theorem WidthsLegal.readU1 : WidthsLegal.Statement .readU1 := rfl
theorem WidthsLegal.readU2 : WidthsLegal.Statement .readU2 := rfl
theorem WidthsLegal.readU3 : WidthsLegal.Statement .readU3 := rfl
theorem WidthsLegal.readU4 : WidthsLegal.Statement .readU4 := rfl
theorem WidthsLegal.readU5 : WidthsLegal.Statement .readU5 := rfl
theorem WidthsLegal.readU6 : WidthsLegal.Statement .readU6 := rfl
theorem WidthsLegal.readU7 : WidthsLegal.Statement .readU7 := rfl
theorem WidthsLegal.readU8 : WidthsLegal.Statement .readU8 := rfl
theorem WidthsLegal.readU9 : WidthsLegal.Statement .readU9 := rfl
theorem WidthsLegal.readU10 : WidthsLegal.Statement .readU10 := rfl
theorem WidthsLegal.readU11 : WidthsLegal.Statement .readU11 := rfl
theorem WidthsLegal.readU12 : WidthsLegal.Statement .readU12 := rfl
theorem WidthsLegal.readU13 : WidthsLegal.Statement .readU13 := rfl
theorem WidthsLegal.readU14 : WidthsLegal.Statement .readU14 := rfl
theorem WidthsLegal.readU15 : WidthsLegal.Statement .readU15 := rfl
theorem WidthsLegal.readU16 : WidthsLegal.Statement .readU16 := rfl
theorem WidthsLegal.readU17 : WidthsLegal.Statement .readU17 := rfl
theorem WidthsLegal.readU18 : WidthsLegal.Statement .readU18 := rfl
theorem WidthsLegal.readU19 : WidthsLegal.Statement .readU19 := rfl
theorem WidthsLegal.readU20 : WidthsLegal.Statement .readU20 := rfl
theorem WidthsLegal.readU21 : WidthsLegal.Statement .readU21 := rfl
theorem WidthsLegal.readU22 : WidthsLegal.Statement .readU22 := rfl
theorem WidthsLegal.readU23 : WidthsLegal.Statement .readU23 := rfl
theorem WidthsLegal.readU24 : WidthsLegal.Statement .readU24 := rfl
theorem WidthsLegal.readU25 : WidthsLegal.Statement .readU25 := rfl
theorem WidthsLegal.readU26 : WidthsLegal.Statement .readU26 := rfl
theorem WidthsLegal.readU27 : WidthsLegal.Statement .readU27 := rfl
theorem WidthsLegal.readU28 : WidthsLegal.Statement .readU28 := rfl
theorem WidthsLegal.readU29 : WidthsLegal.Statement .readU29 := rfl
theorem WidthsLegal.readU30 : WidthsLegal.Statement .readU30 := rfl
theorem WidthsLegal.readU31 : WidthsLegal.Statement .readU31 := rfl
theorem WidthsLegal.readU32 : WidthsLegal.Statement .readU32 := rfl
theorem WidthsLegal.readU33 : WidthsLegal.Statement .readU33 := rfl
theorem WidthsLegal.readU34 : WidthsLegal.Statement .readU34 := rfl
theorem WidthsLegal.readU35 : WidthsLegal.Statement .readU35 := rfl
theorem WidthsLegal.readU36 : WidthsLegal.Statement .readU36 := rfl
theorem WidthsLegal.readU37 : WidthsLegal.Statement .readU37 := rfl
theorem WidthsLegal.readU38 : WidthsLegal.Statement .readU38 := rfl
theorem WidthsLegal.readU39 : WidthsLegal.Statement .readU39 := rfl
theorem WidthsLegal.readU40 : WidthsLegal.Statement .readU40 := rfl
theorem WidthsLegal.readU41 : WidthsLegal.Statement .readU41 := rfl
theorem WidthsLegal.readU42 : WidthsLegal.Statement .readU42 := rfl
theorem WidthsLegal.readU43 : WidthsLegal.Statement .readU43 := rfl
theorem WidthsLegal.readU44 : WidthsLegal.Statement .readU44 := rfl
theorem WidthsLegal.readU45 : WidthsLegal.Statement .readU45 := rfl
theorem WidthsLegal.readU46 : WidthsLegal.Statement .readU46 := rfl
theorem WidthsLegal.readU47 : WidthsLegal.Statement .readU47 := rfl
theorem WidthsLegal.readU48 : WidthsLegal.Statement .readU48 := rfl
theorem WidthsLegal.readU49 : WidthsLegal.Statement .readU49 := rfl
theorem WidthsLegal.readU50 : WidthsLegal.Statement .readU50 := rfl
theorem WidthsLegal.readU51 : WidthsLegal.Statement .readU51 := rfl
theorem WidthsLegal.readU52 : WidthsLegal.Statement .readU52 := rfl
theorem WidthsLegal.readU53 : WidthsLegal.Statement .readU53 := rfl
theorem WidthsLegal.readU54 : WidthsLegal.Statement .readU54 := rfl
theorem WidthsLegal.readU55 : WidthsLegal.Statement .readU55 := rfl
theorem WidthsLegal.readU56 : WidthsLegal.Statement .readU56 := rfl
theorem WidthsLegal.readU57 : WidthsLegal.Statement .readU57 := rfl
theorem WidthsLegal.readU58 : WidthsLegal.Statement .readU58 := rfl
theorem WidthsLegal.readU59 : WidthsLegal.Statement .readU59 := rfl
theorem WidthsLegal.readU60 : WidthsLegal.Statement .readU60 := rfl
theorem WidthsLegal.readU61 : WidthsLegal.Statement .readU61 := rfl
theorem WidthsLegal.readU62 : WidthsLegal.Statement .readU62 := rfl
theorem WidthsLegal.readU63 : WidthsLegal.Statement .readU63 := rfl
theorem WidthsLegal.readU64 : WidthsLegal.Statement .readU64 := rfl
theorem WidthsLegal.writeU1 (v : Data) : WidthsLegal.Statement (.writeU1 v) := rfl
theorem WidthsLegal.writeU2 (v : Data) : WidthsLegal.Statement (.writeU2 v) := rfl
theorem WidthsLegal.writeU3 (v : Data) : WidthsLegal.Statement (.writeU3 v) := rfl
theorem WidthsLegal.writeU4 (v : Data) : WidthsLegal.Statement (.writeU4 v) := rfl
theorem WidthsLegal.writeU5 (v : Data) : WidthsLegal.Statement (.writeU5 v) := rfl
theorem WidthsLegal.writeU6 (v : Data) : WidthsLegal.Statement (.writeU6 v) := rfl
theorem WidthsLegal.writeU7 (v : Data) : WidthsLegal.Statement (.writeU7 v) := rfl
theorem WidthsLegal.writeU8 (v : Data) : WidthsLegal.Statement (.writeU8 v) := rfl
theorem WidthsLegal.writeU9 (v : Data) : WidthsLegal.Statement (.writeU9 v) := rfl
theorem WidthsLegal.writeU10 (v : Data) : WidthsLegal.Statement (.writeU10 v) := rfl
theorem WidthsLegal.writeU11 (v : Data) : WidthsLegal.Statement (.writeU11 v) := rfl
theorem WidthsLegal.writeU12 (v : Data) : WidthsLegal.Statement (.writeU12 v) := rfl
theorem WidthsLegal.writeU13 (v : Data) : WidthsLegal.Statement (.writeU13 v) := rfl
theorem WidthsLegal.writeU14 (v : Data) : WidthsLegal.Statement (.writeU14 v) := rfl
theorem WidthsLegal.writeU15 (v : Data) : WidthsLegal.Statement (.writeU15 v) := rfl
theorem WidthsLegal.writeU16 (v : Data) : WidthsLegal.Statement (.writeU16 v) := rfl
theorem WidthsLegal.writeU17 (v : Data) : WidthsLegal.Statement (.writeU17 v) := rfl
theorem WidthsLegal.writeU18 (v : Data) : WidthsLegal.Statement (.writeU18 v) := rfl
theorem WidthsLegal.writeU19 (v : Data) : WidthsLegal.Statement (.writeU19 v) := rfl
theorem WidthsLegal.writeU20 (v : Data) : WidthsLegal.Statement (.writeU20 v) := rfl
theorem WidthsLegal.writeU21 (v : Data) : WidthsLegal.Statement (.writeU21 v) := rfl
theorem WidthsLegal.writeU22 (v : Data) : WidthsLegal.Statement (.writeU22 v) := rfl
theorem WidthsLegal.writeU23 (v : Data) : WidthsLegal.Statement (.writeU23 v) := rfl
theorem WidthsLegal.writeU24 (v : Data) : WidthsLegal.Statement (.writeU24 v) := rfl
theorem WidthsLegal.writeU25 (v : Data) : WidthsLegal.Statement (.writeU25 v) := rfl
theorem WidthsLegal.writeU26 (v : Data) : WidthsLegal.Statement (.writeU26 v) := rfl
theorem WidthsLegal.writeU27 (v : Data) : WidthsLegal.Statement (.writeU27 v) := rfl
theorem WidthsLegal.writeU28 (v : Data) : WidthsLegal.Statement (.writeU28 v) := rfl
theorem WidthsLegal.writeU29 (v : Data) : WidthsLegal.Statement (.writeU29 v) := rfl
theorem WidthsLegal.writeU30 (v : Data) : WidthsLegal.Statement (.writeU30 v) := rfl
theorem WidthsLegal.writeU31 (v : Data) : WidthsLegal.Statement (.writeU31 v) := rfl
theorem WidthsLegal.writeU32 (v : Data) : WidthsLegal.Statement (.writeU32 v) := rfl
theorem WidthsLegal.writeU33 (v : Data) : WidthsLegal.Statement (.writeU33 v) := rfl
theorem WidthsLegal.writeU34 (v : Data) : WidthsLegal.Statement (.writeU34 v) := rfl
theorem WidthsLegal.writeU35 (v : Data) : WidthsLegal.Statement (.writeU35 v) := rfl
theorem WidthsLegal.writeU36 (v : Data) : WidthsLegal.Statement (.writeU36 v) := rfl
theorem WidthsLegal.writeU37 (v : Data) : WidthsLegal.Statement (.writeU37 v) := rfl
theorem WidthsLegal.writeU38 (v : Data) : WidthsLegal.Statement (.writeU38 v) := rfl
theorem WidthsLegal.writeU39 (v : Data) : WidthsLegal.Statement (.writeU39 v) := rfl
theorem WidthsLegal.writeU40 (v : Data) : WidthsLegal.Statement (.writeU40 v) := rfl
theorem WidthsLegal.writeU41 (v : Data) : WidthsLegal.Statement (.writeU41 v) := rfl
theorem WidthsLegal.writeU42 (v : Data) : WidthsLegal.Statement (.writeU42 v) := rfl
theorem WidthsLegal.writeU43 (v : Data) : WidthsLegal.Statement (.writeU43 v) := rfl
theorem WidthsLegal.writeU44 (v : Data) : WidthsLegal.Statement (.writeU44 v) := rfl
theorem WidthsLegal.writeU45 (v : Data) : WidthsLegal.Statement (.writeU45 v) := rfl
theorem WidthsLegal.writeU46 (v : Data) : WidthsLegal.Statement (.writeU46 v) := rfl
theorem WidthsLegal.writeU47 (v : Data) : WidthsLegal.Statement (.writeU47 v) := rfl
theorem WidthsLegal.writeU48 (v : Data) : WidthsLegal.Statement (.writeU48 v) := rfl
theorem WidthsLegal.writeU49 (v : Data) : WidthsLegal.Statement (.writeU49 v) := rfl
theorem WidthsLegal.writeU50 (v : Data) : WidthsLegal.Statement (.writeU50 v) := rfl
theorem WidthsLegal.writeU51 (v : Data) : WidthsLegal.Statement (.writeU51 v) := rfl
theorem WidthsLegal.writeU52 (v : Data) : WidthsLegal.Statement (.writeU52 v) := rfl
theorem WidthsLegal.writeU53 (v : Data) : WidthsLegal.Statement (.writeU53 v) := rfl
theorem WidthsLegal.writeU54 (v : Data) : WidthsLegal.Statement (.writeU54 v) := rfl
theorem WidthsLegal.writeU55 (v : Data) : WidthsLegal.Statement (.writeU55 v) := rfl
theorem WidthsLegal.writeU56 (v : Data) : WidthsLegal.Statement (.writeU56 v) := rfl
theorem WidthsLegal.writeU57 (v : Data) : WidthsLegal.Statement (.writeU57 v) := rfl
theorem WidthsLegal.writeU58 (v : Data) : WidthsLegal.Statement (.writeU58 v) := rfl
theorem WidthsLegal.writeU59 (v : Data) : WidthsLegal.Statement (.writeU59 v) := rfl
theorem WidthsLegal.writeU60 (v : Data) : WidthsLegal.Statement (.writeU60 v) := rfl
theorem WidthsLegal.writeU61 (v : Data) : WidthsLegal.Statement (.writeU61 v) := rfl
theorem WidthsLegal.writeU62 (v : Data) : WidthsLegal.Statement (.writeU62 v) := rfl
theorem WidthsLegal.writeU63 (v : Data) : WidthsLegal.Statement (.writeU63 v) := rfl
theorem WidthsLegal.writeU64 (v : Data) : WidthsLegal.Statement (.writeU64 v) := rfl
theorem WidthsLegal.skip1 : WidthsLegal.Statement .skip1 := rfl
theorem WidthsLegal.skip2 : WidthsLegal.Statement .skip2 := rfl
theorem WidthsLegal.skip3 : WidthsLegal.Statement .skip3 := rfl
theorem WidthsLegal.skip4 : WidthsLegal.Statement .skip4 := rfl
theorem WidthsLegal.skip5 : WidthsLegal.Statement .skip5 := rfl
theorem WidthsLegal.skip6 : WidthsLegal.Statement .skip6 := rfl
theorem WidthsLegal.skip7 : WidthsLegal.Statement .skip7 := rfl
theorem WidthsLegal.skip8 : WidthsLegal.Statement .skip8 := rfl
theorem WidthsLegal.skip9 : WidthsLegal.Statement .skip9 := rfl
theorem WidthsLegal.skip10 : WidthsLegal.Statement .skip10 := rfl
theorem WidthsLegal.skip11 : WidthsLegal.Statement .skip11 := rfl
theorem WidthsLegal.skip12 : WidthsLegal.Statement .skip12 := rfl
theorem WidthsLegal.skip13 : WidthsLegal.Statement .skip13 := rfl
theorem WidthsLegal.skip14 : WidthsLegal.Statement .skip14 := rfl
theorem WidthsLegal.skip15 : WidthsLegal.Statement .skip15 := rfl
theorem WidthsLegal.skip16 : WidthsLegal.Statement .skip16 := rfl
theorem WidthsLegal.skip17 : WidthsLegal.Statement .skip17 := rfl
theorem WidthsLegal.skip18 : WidthsLegal.Statement .skip18 := rfl
theorem WidthsLegal.skip19 : WidthsLegal.Statement .skip19 := rfl
theorem WidthsLegal.skip20 : WidthsLegal.Statement .skip20 := rfl
theorem WidthsLegal.skip21 : WidthsLegal.Statement .skip21 := rfl
theorem WidthsLegal.skip22 : WidthsLegal.Statement .skip22 := rfl
theorem WidthsLegal.skip23 : WidthsLegal.Statement .skip23 := rfl
theorem WidthsLegal.skip24 : WidthsLegal.Statement .skip24 := rfl
theorem WidthsLegal.skip25 : WidthsLegal.Statement .skip25 := rfl
theorem WidthsLegal.skip26 : WidthsLegal.Statement .skip26 := rfl
theorem WidthsLegal.skip27 : WidthsLegal.Statement .skip27 := rfl
theorem WidthsLegal.skip28 : WidthsLegal.Statement .skip28 := rfl
theorem WidthsLegal.skip29 : WidthsLegal.Statement .skip29 := rfl
theorem WidthsLegal.skip30 : WidthsLegal.Statement .skip30 := rfl
theorem WidthsLegal.skip31 : WidthsLegal.Statement .skip31 := rfl
theorem WidthsLegal.skip32 : WidthsLegal.Statement .skip32 := rfl
theorem WidthsLegal.skip33 : WidthsLegal.Statement .skip33 := rfl
theorem WidthsLegal.skip34 : WidthsLegal.Statement .skip34 := rfl
theorem WidthsLegal.skip35 : WidthsLegal.Statement .skip35 := rfl
theorem WidthsLegal.skip36 : WidthsLegal.Statement .skip36 := rfl
theorem WidthsLegal.skip37 : WidthsLegal.Statement .skip37 := rfl
theorem WidthsLegal.skip38 : WidthsLegal.Statement .skip38 := rfl
theorem WidthsLegal.skip39 : WidthsLegal.Statement .skip39 := rfl
theorem WidthsLegal.skip40 : WidthsLegal.Statement .skip40 := rfl
theorem WidthsLegal.skip41 : WidthsLegal.Statement .skip41 := rfl
theorem WidthsLegal.skip42 : WidthsLegal.Statement .skip42 := rfl
theorem WidthsLegal.skip43 : WidthsLegal.Statement .skip43 := rfl
theorem WidthsLegal.skip44 : WidthsLegal.Statement .skip44 := rfl
theorem WidthsLegal.skip45 : WidthsLegal.Statement .skip45 := rfl
theorem WidthsLegal.skip46 : WidthsLegal.Statement .skip46 := rfl
theorem WidthsLegal.skip47 : WidthsLegal.Statement .skip47 := rfl
theorem WidthsLegal.skip48 : WidthsLegal.Statement .skip48 := rfl
theorem WidthsLegal.skip49 : WidthsLegal.Statement .skip49 := rfl
theorem WidthsLegal.skip50 : WidthsLegal.Statement .skip50 := rfl
theorem WidthsLegal.skip51 : WidthsLegal.Statement .skip51 := rfl
theorem WidthsLegal.skip52 : WidthsLegal.Statement .skip52 := rfl
theorem WidthsLegal.skip53 : WidthsLegal.Statement .skip53 := rfl
theorem WidthsLegal.skip54 : WidthsLegal.Statement .skip54 := rfl
theorem WidthsLegal.skip55 : WidthsLegal.Statement .skip55 := rfl
theorem WidthsLegal.skip56 : WidthsLegal.Statement .skip56 := rfl
theorem WidthsLegal.skip57 : WidthsLegal.Statement .skip57 := rfl
theorem WidthsLegal.skip58 : WidthsLegal.Statement .skip58 := rfl
theorem WidthsLegal.skip59 : WidthsLegal.Statement .skip59 := rfl
theorem WidthsLegal.skip60 : WidthsLegal.Statement .skip60 := rfl
theorem WidthsLegal.skip61 : WidthsLegal.Statement .skip61 := rfl
theorem WidthsLegal.skip62 : WidthsLegal.Statement .skip62 := rfl
theorem WidthsLegal.skip63 : WidthsLegal.Statement .skip63 := rfl
theorem WidthsLegal.skip64 : WidthsLegal.Statement .skip64 := rfl
theorem WidthsLegal.newRead (len off : Nat) : WidthsLegal.Statement (.newRead len off) := rfl
theorem WidthsLegal.newWrite (len off : Nat) : WidthsLegal.Statement (.newWrite len off) := rfl
theorem WidthsLegal.getPos : WidthsLegal.Statement .getPos := rfl
theorem WidthsLegal.getRemaining : WidthsLegal.Statement .getRemaining := rfl
theorem WidthsLegal.advanceBits (c : Nat) : WidthsLegal.Statement (.advanceBits c) := rfl
theorem WidthsLegal.skipBits (c : Nat) : WidthsLegal.Statement (.skipBits c) := rfl
theorem WidthsLegal.readUpToU8 (n : Nat) : WidthsLegal.Statement (.readUpToU8 n) := rfl
theorem WidthsLegal.readUpToU16 (n : Nat) : WidthsLegal.Statement (.readUpToU16 n) := rfl
theorem WidthsLegal.readUpToU32 (n : Nat) : WidthsLegal.Statement (.readUpToU32 n) := rfl
theorem WidthsLegal.readUpToU64 (n : Nat) : WidthsLegal.Statement (.readUpToU64 n) := rfl
theorem WidthsLegal.writeUpToU8 (v : Data) (n : Nat) : WidthsLegal.Statement (.writeUpToU8 v n) := rfl
theorem WidthsLegal.writeUpToU16 (v : Data) (n : Nat) : WidthsLegal.Statement (.writeUpToU16 v n) := rfl
theorem WidthsLegal.writeUpToU32 (v : Data) (n : Nat) : WidthsLegal.Statement (.writeUpToU32 v n) := rfl
theorem WidthsLegal.writeUpToU64 (v : Data) (n : Nat) : WidthsLegal.Statement (.writeUpToU64 v n) := rfl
────────────────────────────────────────
The lines to extract from the data above begin with the line containing "theorem WidthsLegal.readU54 : WidthsLegal.Statement" and end with the line containing "theorem WidthsLegal.readU63 : WidthsLegal.Statement". Extract them exactly, including both.

theorem WidthsLegal.readU54 : WidthsLegal.Statement .readU54 := rfl
theorem WidthsLegal.readU55 : WidthsLegal.Statement .readU55 := rfl
theorem WidthsLegal.readU56 : WidthsLegal.Statement .readU56 := rfl
theorem WidthsLegal.readU57 : WidthsLegal.Statement .readU57 := rfl
theorem WidthsLegal.readU58 : WidthsLegal.Statement .readU58 := rfl
theorem WidthsLegal.readU59 : WidthsLegal.Statement .readU59 := rfl
theorem WidthsLegal.readU60 : WidthsLegal.Statement .readU60 := rfl
theorem WidthsLegal.readU61 : WidthsLegal.Statement .readU61 := rfl
theorem WidthsLegal.readU62 : WidthsLegal.Statement .readU62 := rfl
theorem WidthsLegal.readU63 : WidthsLegal.Statement .readU63 := rfl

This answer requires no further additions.